The thermal resistance of the insulator is about .67°C/W http://www.aavidthermalloy.com/produ...ilms_iso.shtml

(2.6+3.125 +.67) *10 ≈ 64°C Add in the 30 to 40 that could be inside a tube amp and the TIP50 is inside the 105C limit at 10W.

This shorter heat sink might work too: http://www.aavidthermalloy.com/cgi-b...=529802b02500g. I'd rather take up the extra space and not worry about figuring exact thermal conditions.

TIP50 Power dissipation I got from running SPICE simulations. As a rough estimate you can just take the load current. The current in the load is going through the TIP50's collector-emitter. My worst case is 100mA load, Vin = 350V and Vout = 250V. W = I*E. .100X(350-250) = 10W.

Your layout is nice and compact. The TIP50 will need an off board heat sink. It doesn't say on the data sheets, but one of the leads is likely bonded to the case. Insulate. If you stick with exact original schematic, the two 14.5K resistors need to be at least 2W devices. Also check the resistors you select are rated at full power at about 70C. If you need to make the resistors bigger, TO-220 resistors might be a way to keep board area down. Edit: with a 200V output and a reference change, you should be able to stick with 1W resistors.


I've made some small changes to the original design including a few component changes. I'm also working with a different form factor. I want these to fit in half of an Olimex SSS panel. I'm also playing with drill sizes and silk screens so I can get two boards for $27.30.

 

[AndrewFischer]

Quote:

Originally Posted by rsabo /img/forum/go_quote.gif Also, I don't really see the need to design a new reg board - there is one.

Some people watch TV or play computer games in their off time. I play SPICE and layout PC boards.

 

[AndrewFischer]

Minor changes to original design. Replace zener with IC reference. Add film cap to output. Pads to connect two mono amps. Resistor and pads for off board neon indicator. Extra gnd pad is a test point.

The board is about ready to send out. Removed redundant MJE350 heat sinks from silkscreen. Board meets Olimex rules. Size matches the raw tube supply.

 

[AndrewFischer]

Browsing the TI catalog I found the TL783. The TL783 is a high voltage 3 pin adjustable regulator. It can take a 125 Volt difference between the input and output pins. Nifty. Google found me an existing regulator design that is nearly identical to what I would have done.

http://www.gyraf.dk/gy_pd/g9/g9_sch.gif

I changed that a tiny bit and put it into Eagle.

Resistor values are for about a 250V output.

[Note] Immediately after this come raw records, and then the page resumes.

-- ==== Sys2Proof/Safety.lean ====
section
/-! DEFINITION. What the statements call a sound state: memory in its one canonical form. Every fault of the Penjor is a
trap, so a run is safe when no step of it stops. -/

namespace Sys2Proof.Machine

open Sys2Proof

/-- Memory is in canonical form: equal memories are equal data. -/
def State.memOk (s : State) : Prop := Memory.wf s.mem = true

/-- k steps from a state all go on. -/
def State.runs (s : State) : Nat → Prop
  | 0 => True
  | k + 1 => ∃ t, step s = .next t ∧ t.runs k

end Sys2Proof.Machine
end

The string of zeners protect the TL783 during startup. Simple. Those are 5W zeners so the regulator will still blow up if it is shorted to ground. If you build the circuit as shown, R1 and R2 don't draw enough current alone for the TL783 to operate. The output voltage will rise if the output is not connected to a load.

EDIT: Removed R3. With a tube rectifier it is not needed. The DC resistance of the choke and rectifier tube limit current surges. I did some checking and start up doesn't even get close to the 1N5365's short term power limits. 3.5A for 8.3mS .9A for 1S. I didn't check but it might even survive a brief short to ground.

 

[AndrewFischer]

3 fit on an Olimex SSS panel.

 

[AndrewFischer]

Sent to Olimex for production.




Olimex shipped the rectifier board Monday. It should be here in about a week.